## To do
The listing below holds a line with "value and monitor" and a line with "l with runActive". Reproduce those two lines exactly, plus everything between them.

## Working data
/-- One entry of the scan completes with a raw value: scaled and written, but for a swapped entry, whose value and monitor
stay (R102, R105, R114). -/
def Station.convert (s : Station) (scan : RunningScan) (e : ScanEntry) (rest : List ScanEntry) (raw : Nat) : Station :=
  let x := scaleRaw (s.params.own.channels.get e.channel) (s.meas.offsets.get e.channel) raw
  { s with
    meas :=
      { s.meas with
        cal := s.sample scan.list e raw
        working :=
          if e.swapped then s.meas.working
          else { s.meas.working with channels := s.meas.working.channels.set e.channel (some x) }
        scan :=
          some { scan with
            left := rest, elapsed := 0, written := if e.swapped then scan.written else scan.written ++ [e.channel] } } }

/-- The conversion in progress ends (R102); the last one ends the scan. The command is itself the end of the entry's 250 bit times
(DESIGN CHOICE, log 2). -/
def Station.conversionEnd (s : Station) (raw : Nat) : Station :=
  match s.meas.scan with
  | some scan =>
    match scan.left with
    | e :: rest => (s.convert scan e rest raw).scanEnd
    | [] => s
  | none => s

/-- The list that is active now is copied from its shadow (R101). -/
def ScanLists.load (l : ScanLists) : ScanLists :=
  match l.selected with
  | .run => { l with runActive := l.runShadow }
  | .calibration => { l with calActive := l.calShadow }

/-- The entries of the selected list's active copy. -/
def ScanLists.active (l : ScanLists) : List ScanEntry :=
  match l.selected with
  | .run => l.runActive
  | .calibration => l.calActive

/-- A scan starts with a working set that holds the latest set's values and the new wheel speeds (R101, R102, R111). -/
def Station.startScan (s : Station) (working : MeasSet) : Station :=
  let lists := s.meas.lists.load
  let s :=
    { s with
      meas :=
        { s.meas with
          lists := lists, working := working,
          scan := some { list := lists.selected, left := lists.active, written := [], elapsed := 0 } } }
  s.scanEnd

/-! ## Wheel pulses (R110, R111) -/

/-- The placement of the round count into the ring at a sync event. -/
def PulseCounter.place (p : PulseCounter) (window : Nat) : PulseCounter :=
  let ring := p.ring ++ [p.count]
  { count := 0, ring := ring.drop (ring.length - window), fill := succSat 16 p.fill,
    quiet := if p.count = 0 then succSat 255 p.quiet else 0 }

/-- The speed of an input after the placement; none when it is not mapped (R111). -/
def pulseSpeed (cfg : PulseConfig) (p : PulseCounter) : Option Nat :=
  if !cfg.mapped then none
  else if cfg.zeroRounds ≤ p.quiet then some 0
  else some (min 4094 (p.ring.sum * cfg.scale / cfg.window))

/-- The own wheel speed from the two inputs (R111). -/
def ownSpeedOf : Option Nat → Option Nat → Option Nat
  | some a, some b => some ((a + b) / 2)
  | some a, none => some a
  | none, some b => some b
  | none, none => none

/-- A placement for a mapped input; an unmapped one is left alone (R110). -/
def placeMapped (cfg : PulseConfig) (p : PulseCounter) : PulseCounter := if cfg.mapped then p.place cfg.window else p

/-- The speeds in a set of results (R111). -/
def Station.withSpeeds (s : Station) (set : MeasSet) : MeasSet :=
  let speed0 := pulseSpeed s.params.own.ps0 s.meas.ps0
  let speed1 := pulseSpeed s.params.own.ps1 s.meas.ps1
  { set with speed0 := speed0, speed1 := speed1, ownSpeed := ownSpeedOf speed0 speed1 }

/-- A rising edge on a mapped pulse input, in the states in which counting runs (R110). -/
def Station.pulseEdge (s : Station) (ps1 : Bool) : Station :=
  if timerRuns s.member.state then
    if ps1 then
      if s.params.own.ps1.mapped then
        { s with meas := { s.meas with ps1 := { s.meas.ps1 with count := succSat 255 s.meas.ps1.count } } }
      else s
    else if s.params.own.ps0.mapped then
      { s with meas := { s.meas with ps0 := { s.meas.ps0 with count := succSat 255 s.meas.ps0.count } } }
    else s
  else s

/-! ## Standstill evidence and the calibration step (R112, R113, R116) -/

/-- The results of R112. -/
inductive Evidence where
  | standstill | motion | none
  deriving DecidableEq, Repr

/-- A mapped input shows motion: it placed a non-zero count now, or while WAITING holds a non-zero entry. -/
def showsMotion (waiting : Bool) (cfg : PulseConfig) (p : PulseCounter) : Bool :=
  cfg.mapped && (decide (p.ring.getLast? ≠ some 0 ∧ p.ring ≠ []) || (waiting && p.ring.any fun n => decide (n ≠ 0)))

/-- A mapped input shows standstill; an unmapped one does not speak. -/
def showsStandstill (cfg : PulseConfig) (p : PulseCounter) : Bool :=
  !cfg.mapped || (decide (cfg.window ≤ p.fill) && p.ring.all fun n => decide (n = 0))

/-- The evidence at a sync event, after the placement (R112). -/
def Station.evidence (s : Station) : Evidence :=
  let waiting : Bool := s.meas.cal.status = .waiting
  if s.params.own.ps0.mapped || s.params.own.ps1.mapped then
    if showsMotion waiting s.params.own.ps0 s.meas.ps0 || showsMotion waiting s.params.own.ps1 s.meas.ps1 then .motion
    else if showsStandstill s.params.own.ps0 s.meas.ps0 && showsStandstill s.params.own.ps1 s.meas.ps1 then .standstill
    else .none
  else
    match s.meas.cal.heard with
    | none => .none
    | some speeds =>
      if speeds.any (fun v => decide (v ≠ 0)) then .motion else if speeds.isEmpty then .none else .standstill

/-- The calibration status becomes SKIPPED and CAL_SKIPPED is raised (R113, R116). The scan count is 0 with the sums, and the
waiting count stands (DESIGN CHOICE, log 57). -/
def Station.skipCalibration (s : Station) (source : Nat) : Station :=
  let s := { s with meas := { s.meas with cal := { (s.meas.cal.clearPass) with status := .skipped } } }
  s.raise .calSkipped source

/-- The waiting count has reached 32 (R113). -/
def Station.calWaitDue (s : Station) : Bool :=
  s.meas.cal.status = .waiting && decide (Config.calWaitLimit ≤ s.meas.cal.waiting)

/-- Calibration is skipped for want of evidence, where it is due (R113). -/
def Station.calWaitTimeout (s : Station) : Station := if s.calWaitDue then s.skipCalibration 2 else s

...

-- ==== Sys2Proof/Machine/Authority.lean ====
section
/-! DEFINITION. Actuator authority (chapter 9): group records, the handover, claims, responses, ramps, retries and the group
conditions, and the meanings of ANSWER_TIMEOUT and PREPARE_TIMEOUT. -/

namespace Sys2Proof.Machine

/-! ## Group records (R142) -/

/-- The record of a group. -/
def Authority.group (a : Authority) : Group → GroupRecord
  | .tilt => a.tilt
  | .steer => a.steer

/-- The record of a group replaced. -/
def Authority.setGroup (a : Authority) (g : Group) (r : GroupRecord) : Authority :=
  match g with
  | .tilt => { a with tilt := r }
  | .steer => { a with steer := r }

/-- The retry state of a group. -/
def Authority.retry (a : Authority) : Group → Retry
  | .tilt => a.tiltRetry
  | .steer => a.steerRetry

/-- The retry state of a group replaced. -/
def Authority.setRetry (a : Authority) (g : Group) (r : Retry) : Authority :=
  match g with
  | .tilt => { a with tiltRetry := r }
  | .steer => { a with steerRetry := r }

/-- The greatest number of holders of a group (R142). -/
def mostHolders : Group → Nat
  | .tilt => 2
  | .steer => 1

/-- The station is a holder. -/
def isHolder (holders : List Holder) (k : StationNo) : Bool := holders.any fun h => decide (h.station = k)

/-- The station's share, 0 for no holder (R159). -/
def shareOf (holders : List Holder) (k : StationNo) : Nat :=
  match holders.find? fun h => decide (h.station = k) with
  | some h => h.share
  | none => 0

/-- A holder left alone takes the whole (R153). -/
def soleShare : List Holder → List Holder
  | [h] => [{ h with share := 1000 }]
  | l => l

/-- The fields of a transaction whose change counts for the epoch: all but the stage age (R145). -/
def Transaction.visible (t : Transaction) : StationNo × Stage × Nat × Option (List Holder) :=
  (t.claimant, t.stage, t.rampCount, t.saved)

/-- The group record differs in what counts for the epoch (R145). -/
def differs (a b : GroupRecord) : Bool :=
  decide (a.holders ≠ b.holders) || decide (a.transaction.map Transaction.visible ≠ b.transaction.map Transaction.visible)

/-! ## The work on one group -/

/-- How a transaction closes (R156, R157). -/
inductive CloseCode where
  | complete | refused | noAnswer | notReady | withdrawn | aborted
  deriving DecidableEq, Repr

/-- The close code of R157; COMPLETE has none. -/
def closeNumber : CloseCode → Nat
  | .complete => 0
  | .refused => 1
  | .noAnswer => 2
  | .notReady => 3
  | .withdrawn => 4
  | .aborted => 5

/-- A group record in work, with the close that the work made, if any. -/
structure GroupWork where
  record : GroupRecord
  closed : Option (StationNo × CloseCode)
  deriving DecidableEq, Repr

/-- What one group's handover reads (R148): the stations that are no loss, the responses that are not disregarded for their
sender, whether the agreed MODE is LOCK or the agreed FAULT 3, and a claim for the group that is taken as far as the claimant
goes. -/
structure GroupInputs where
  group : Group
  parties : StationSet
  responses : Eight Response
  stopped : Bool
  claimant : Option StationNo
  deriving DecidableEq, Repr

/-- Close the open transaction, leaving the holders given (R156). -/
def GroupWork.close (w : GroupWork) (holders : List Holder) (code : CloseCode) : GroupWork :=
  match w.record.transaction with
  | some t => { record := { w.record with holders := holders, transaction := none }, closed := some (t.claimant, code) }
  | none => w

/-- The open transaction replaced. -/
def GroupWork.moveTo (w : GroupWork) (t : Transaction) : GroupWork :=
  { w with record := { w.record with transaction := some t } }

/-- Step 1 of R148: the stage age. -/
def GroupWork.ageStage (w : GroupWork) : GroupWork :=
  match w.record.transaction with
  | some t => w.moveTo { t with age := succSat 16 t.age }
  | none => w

## Completed task
/-- One entry of the scan completes with a raw value: scaled and written, but for a swapped entry, whose value and monitor
stay (R102, R105, R114). -/
def Station.convert (s : Station) (scan : RunningScan) (e : ScanEntry) (rest : List ScanEntry) (raw : Nat) : Station :=
  let x := scaleRaw (s.params.own.channels.get e.channel) (s.meas.offsets.get e.channel) raw
  { s with
    meas :=
      { s.meas with
        cal := s.sample scan.list e raw
        working :=
          if e.swapped then s.meas.working
          else { s.meas.working with channels := s.meas.working.channels.set e.channel (some x) }
        scan :=
          some { scan with
            left := rest, elapsed := 0, written := if e.swapped then scan.written else scan.written ++ [e.channel] } } }

/-- The conversion in progress ends (R102); the last one ends the scan. The command is itself the end of the entry's 250 bit times
(DESIGN CHOICE, log 2). -/
def Station.conversionEnd (s : Station) (raw : Nat) : Station :=
  match s.meas.scan with
  | some scan =>
    match scan.left with
    | e :: rest => (s.convert scan e rest raw).scanEnd
    | [] => s
  | none => s

/-- The list that is active now is copied from its shadow (R101). -/
def ScanLists.load (l : ScanLists) : ScanLists :=
  match l.selected with
  | .run => { l with runActive := l.runShadow }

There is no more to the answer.